The AI Safety Summit held at Bletchley Park in November 2023 is an example of the international cooperation we require, and Australia becoming a more active player here (with both technical solutions and regulatory recommendations) would be ideal.
I believe there is a lack of clarity around copyright rules for developing AI, though this may be my own personal lack of clarity, and I am less sure on this point than on the other opinions I have expressed here. I am of the opinion that we should allow developers to use copyrighted works to train any and all AI models, provided they acquired a copy of those copyrighted works fairly under existing laws (for example, buying a copy of a book or scraping internet data which is freely available).
Regulatory burdens which delay deployment of existing AI within Australia would be unfortunate for Australian consumers and businesses. The EU is already in this situation, with deployment of AI models from Anthropic, OpenAI, and Apple all being delayed.

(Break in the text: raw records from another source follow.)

/-- The integer instructions of the lane stream. -/
inductive LaneInteger (s : State) : Instr → LaneForm → Prop
  | iadd (h : LaneHdr) (d : Dst) (ty : Ty) (sat : Bool) (a b : Src) : LaneInteger s (.iadd h d ty sat a b)
    (int2 s h d ty 2 a b fun x y => fitted ty sat (intVal ty x + intVal ty y))
  | isub (h : LaneHdr) (d : Dst) (ty : Ty) (sat : Bool) (a b : Src) : LaneInteger s (.isub h d ty sat a b)
    (int2 s h d ty 2 a b fun x y => fitted ty sat (intVal ty x - intVal ty y))
  | imul (h : LaneHdr) (d : Dst) (ty : Ty) (sat : Bool) (a b : Src) : LaneInteger s (.imul h d ty sat a b)
    (int2 s h d ty 4 a b fun x y => fitted ty sat (intVal ty x * intVal ty y))
  | imulhi (h : LaneHdr) (d : Dst) (ty : Ty) (a b : Src) : LaneInteger s (.imulhi h d ty a b)
    (int2 s h d ty 4 a b fun x y => (intRes ty (intVal ty x * intVal ty y / 2 ^ ty.bits), 0))
  | imad (h : LaneHdr) (d : Dst) (ty : Ty) (sat : Bool) (a b c : Src) : LaneInteger s (.imad h d ty sat a b c)
    (int3 s h d ty a b c fun x y z => fitted ty sat (intVal ty x * intVal ty y + intVal ty z))
  | imin (h : LaneHdr) (d : Dst) (ty : Ty) (a b : Src) : LaneInteger s (.imin h d ty a b)
    (int2 s h d ty 2 a b fun x y => (intRes ty (min (intVal ty x) (intVal ty y)), 0))
  | imax (h : LaneHdr) (d : Dst) (ty : Ty) (a b : Src) : LaneInteger s (.imax h d ty a b)
    (int2 s h d ty 2 a b fun x y => (intRes ty (max (intVal ty x) (intVal ty y)), 0))
  | iabs (h : LaneHdr) (d : Dst) (ty : Ty) (sat : Bool) (a : Src) : LaneInteger s (.iabs h d ty sat a)
    (int1 s h d ty 2 a fun x => fitted ty sat ((intVal ty x).natAbs))
  | ineg (h : LaneHdr) (d : Dst) (ty : Ty) (sat : Bool) (a : Src) : LaneInteger s (.ineg h d ty sat a)
    (int1 s h d ty 2 a fun x => fitted ty sat (-intVal ty x))
  | iand (h : LaneHdr) (d : Dst) (ty : Ty) (a b : Src) : LaneInteger s (.iand h d ty a b)
    (int2 s h d ty 2 a b fun x y => pattern ty (x &&& y).toNat)
  | ior (h : LaneHdr) (d : Dst) (ty : Ty) (a b : Src) : LaneInteger s (.ior h d ty a b)
    (int2 s h d ty 2 a b fun x y => pattern ty (x ||| y).toNat)
  | ixor (h : LaneHdr) (d : Dst) (ty : Ty) (a b : Src) : LaneInteger s (.ixor h d ty a b)
    (int2 s h d ty 2 a b fun x y => pattern ty (x ^^^ y).toNat)
  | iandn (h : LaneHdr) (d : Dst) (ty : Ty) (a b : Src) : LaneInteger s (.iandn h d ty a b)
    (int2 s h d ty 2 a b fun x y => pattern ty (x &&& ~~~y).toNat)
  | inot (h : LaneHdr) (d : Dst) (ty : Ty) (a : Src) : LaneInteger s (.inot h d ty a)
    (int1 s h d ty 2 a fun x => pattern ty (~~~x).toNat)
  | isel (h : LaneHdr) (d : Dst) (ty : Ty) (a b : Src) (p : Nat) : LaneInteger s (.isel h d ty a b p)
    (computes s h (dstNames ty.isPair d ++ srcNames ty.isPair a ++ srcNames ty.isPair b)
      (srcReads ty.isPair a ++ srcReads ty.isPair b ++ [.p p]) 2 ty.isPair d fun l =>
      pattern ty (if s.rd (.p p l) ≠ 0 then s.srcInt ty.isPair l a else s.srcInt ty.isPair l b).toNat)
  | ishl (h : LaneHdr) (d : Dst) (ty : Ty) (a b : Src) : LaneInteger s (.ishl h d ty a b)
    (int2 s h d ty 2 a b fun x y => pattern ty (x.toNat % 2 ^ ty.bits * 2 ^ (y.toNat % 256)))
  | ishr (h : LaneHdr) (d : Dst) (ty : Ty) (a b : Src) : LaneInteger s (.ishr h d ty a b)
    (int2 s h d ty 2 a b fun x y => pattern ty (x.toNat % 2 ^ ty.bits / 2 ^ (y.toNat % 256)))
  | isra (h : LaneHdr) (d : Dst) (ty : Ty) (a b : Src) : LaneInteger s (.isra h d ty a b)
    (int2 s h d ty 2 a b fun x y => (intRes ty (asSigned ty x / 2 ^ (y.toNat % 256)), 0))
  | ipopc (h : LaneHdr) (d : Dst) (ty : Ty) (a : Src) : LaneInteger s (.ipopc h d ty a)
    (int1 s h d ty 4 a fun x => pattern ty ((List.range ty.bits).countP x.getLsbD))
  | iclz (h : LaneHdr) (d : Dst) (ty : Ty) (a : Src) : LaneInteger s (.iclz h d ty a)
    (int1 s h d ty 4 a fun x => pattern ty
      ((List.range ty.bits).reverse.takeWhile fun k => !x.getLsbD k).length)
  | laneBrev (h : LaneHdr) (d : Dst) (ty : Ty) (a : Src) : LaneInteger s (.laneBrev h d ty a)
    (int1 s h d ty 4 a fun x => pattern ty
      ((List.range ty.bits).map fun k => if x.getLsbD (ty.bits - 1 - k) then 2 ^ k else 0).sum)
  | prmt (h : LaneHdr) (d : Dst) (a b c : Src) : LaneInteger s (.prmt h d a b c)
    (int3 s h d .n32 a b c fun x y z =>
      pattern .n32 (prmtWord (x.toNat % 2 ^ 32) (y.toNat % 2 ^ 32) (z.toNat % 2 ^ 32)))
  | laneBfe (h : LaneHdr) (d : Dst) (ty : Ty) (a b : Src) : LaneInteger s (.laneBfe h d ty a b)
    (int2 s h d ty 4 a b fun x y =>
      let len := (fieldCtl ty.bits y).2
      let f := x.toNat % 2 ^ ty.bits / 2 ^ (fieldCtl ty.bits y).1 % 2 ^ len
      if len = 0 then (0, 0)
      else if ty.isSigned = true ∧ 2 ^ (len - 1) ≤ f then (intRes ty ((f : Int) - 2 ^ len), 0) else pattern ty f)
  | laneBfi (h : LaneHdr) (d : Dst) (ty : Ty) (a b c : Src) : LaneInteger s (.laneBfi h d ty a b c)
    (int3 s h d ty a b c fun x y z =>
      let pos := (fieldCtl ty.bits z).1
      let len := (fieldCtl ty.bits z).2
      let w := y.toNat % 2 ^ ty.bits
      pattern ty (w % 2 ^ pos + x.toNat % 2 ^ len * 2 ^ pos + w / 2 ^ (pos + len) * 2 ^ (pos + len)))
  | idp4 (h : LaneHdr) (d : Dst) (ty : Ty) (sat : Bool) (a b c : Src) : LaneInteger s (.idp4 h d ty sat a b c)
    (int3 s h d ty a b c fun x y z => fitted ty sat (intVal ty z + dotBytes ty x y))
  | mov (h : LaneHdr) (d : Dst) (ty : Ty) (a : Src) : LaneInteger s (.mov h d ty a)
    (int1 s h d ty 2 a fun x => pattern ty x.toNat)
  | movi (h : LaneHdr) (d : Dst) (imm : Nat) : LaneInteger s (.movi h d imm)
    (computes s h (dstNames false d) [] 2 false d fun _ => (BitVec.ofNat 64 imm, 0))
  | rnd (h : LaneHdr) (d : Dst) (k : Nat) (c : Src) : LaneInteger s (.rnd h d k c)
    (computes s h (dstNames false d ++ srcNames true c) ([.s k, .s (k + 1)] ++ srcReads true c) 12 false d fun l =>
      ((rndMix (s.rp k) (s.srcPair l c)).setWidth 64, 0))

/-! ### Floating point and conversions (09 R199 to R205) -/

def fp1 (s : State) (f : Fmt) (h : LaneHdr) (d : Dst) (lat : Nat) (a : Src) (g : Nat → FRes) : LaneForm :=
  computes s h (dstNames (f.width == 64) d ++ srcNames (f.width == 64) a) (srcReads (f.width == 64) a) lat
    (f.width == 64) d fun l => (BitVec.ofNat 64 (g (s.srcFp f l a)).code, (g (s.srcFp f l a)).flags)

def fp2 (s : State) (f : Fmt) (h : LaneHdr) (d : Dst) (lat : Nat) (a b : Src) (g : Nat → Nat → FRes) : LaneForm :=
  computes s h (dstNames (f.width == 64) d ++ srcNames (f.width == 64) a ++ srcNames (f.width == 64) b)
    (srcReads (f.width == 64) a ++ srcReads (f.width == 64) b) lat (f.width == 64) d fun l =>
    (BitVec.ofNat 64 (g (s.srcFp f l a) (s.srcFp f l b)).code, (g (s.srcFp f l a) (s.srcFp f l b)).flags)

def fp3 (s : State) (f : Fmt) (h : LaneHdr) (d : Dst) (lat : Nat) (a b c : Src) (g : Nat → Nat → Nat → FRes) :
    LaneForm :=
  computes s h
    (dstNames (f.width == 64) d ++ srcNames (f.width == 64) a ++ srcNames (f.width == 64) b
      ++ srcNames (f.width == 64) c)
    (srcReads (f.width == 64) a ++ srcReads (f.width == 64) b ++ srcReads (f.width == 64) c) lat (f.width == 64) d
    fun l => (BitVec.ofNat 64 (g (s.srcFp f l a) (s.srcFp f l b) (s.srcFp f l c)).code,
      (g (s.srcFp f l a) (s.srcFp f l b) (s.srcFp f l c)).flags)

/-- Element `e` of a packed register. -/
def half (e x : Nat) : Nat := x / 2 ^ (16 * e) % 2 ^ 16

/-- The two elements of a packed result, with the flags of both (09 R202). -/
def both (r t : FRes) : DWord × Flags := (BitVec.ofNat 64 (r.code + t.code * 2 ^ 16), r.flags ||| t.flags)

def packed2 (s : State) (f : Fmt) (h : LaneHdr) (d : Dst) (a b : Src) (g : Nat → Nat → FRes) : LaneForm :=
  computes s h (dstNames false d ++ srcNames false a ++ srcNames false b) (srcReads false a ++ srcReads false b) 4 false
    d fun l => both (g (half 0 (s.srcPacked f l a)) (half 0 (s.srcPacked f l b)))
      (g (half 1 (s.srcPacked f l a)) (half 1 (s.srcPacked f l b)))

def packed3 (s : State) (f : Fmt) (h : LaneHdr) (d : Dst) (a b c : Src) (g : Nat → Nat → Nat → FRes) : LaneForm :=
  computes s h (dstNames false d ++ srcNames false a ++ srcNames false b ++ srcNames false c)
    (srcReads false a ++ srcReads false b ++ srcReads false c) 4 false
    d fun l =>
      both (g (half 0 (s.srcPacked f l a)) (half 0 (s.srcPacked f l b)) (half 0 (s.srcPacked f l c)))
        (g (half 1 (s.srcPacked f l a)) (half 1 (s.srcPacked f l b)) (half 1 (s.srcPacked f l c)))

/-- The sign bit cleared, or inverted: the rest of the code is kept, NaN payloads too, and no flag is set (09 R200). -/
def signCleared (x : Nat) : FRes := ⟨x % 2 ^ 31, 0⟩
def signFlipped (x : Nat) : FRes := ⟨if x < 2 ^ 31 then x + 2 ^ 31 else x % 2 ^ 31, 0⟩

Even small delays -- on the order of a few months -- could significantly impact the competitiveness of Australian developers, and of consumers who would otherwise use this technology. The relative performance of AI is moving so quickly that using a model six months out of date is a significant detriment to many users, especially those who are working in the field of AI.
It is very important any regulation is focused and limited, ideally limited only to the development and first deployment of frontier GPAI systems that could pose an existential risk.